Problem requirements — What is the number of lines in the entries below that include the word "Laws"? Provide the number only.

Task input —
-- ==== Sys2Proof/Laws/Exec.lean ====
section
/-!
SUPPORT. What exec answers for each constructor: its meaning. These stand in place of unfolding the dispatch.
-/

namespace Sys2Proof.Laws

open Sys2Proof Sys2Proof.Machine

Task result — 2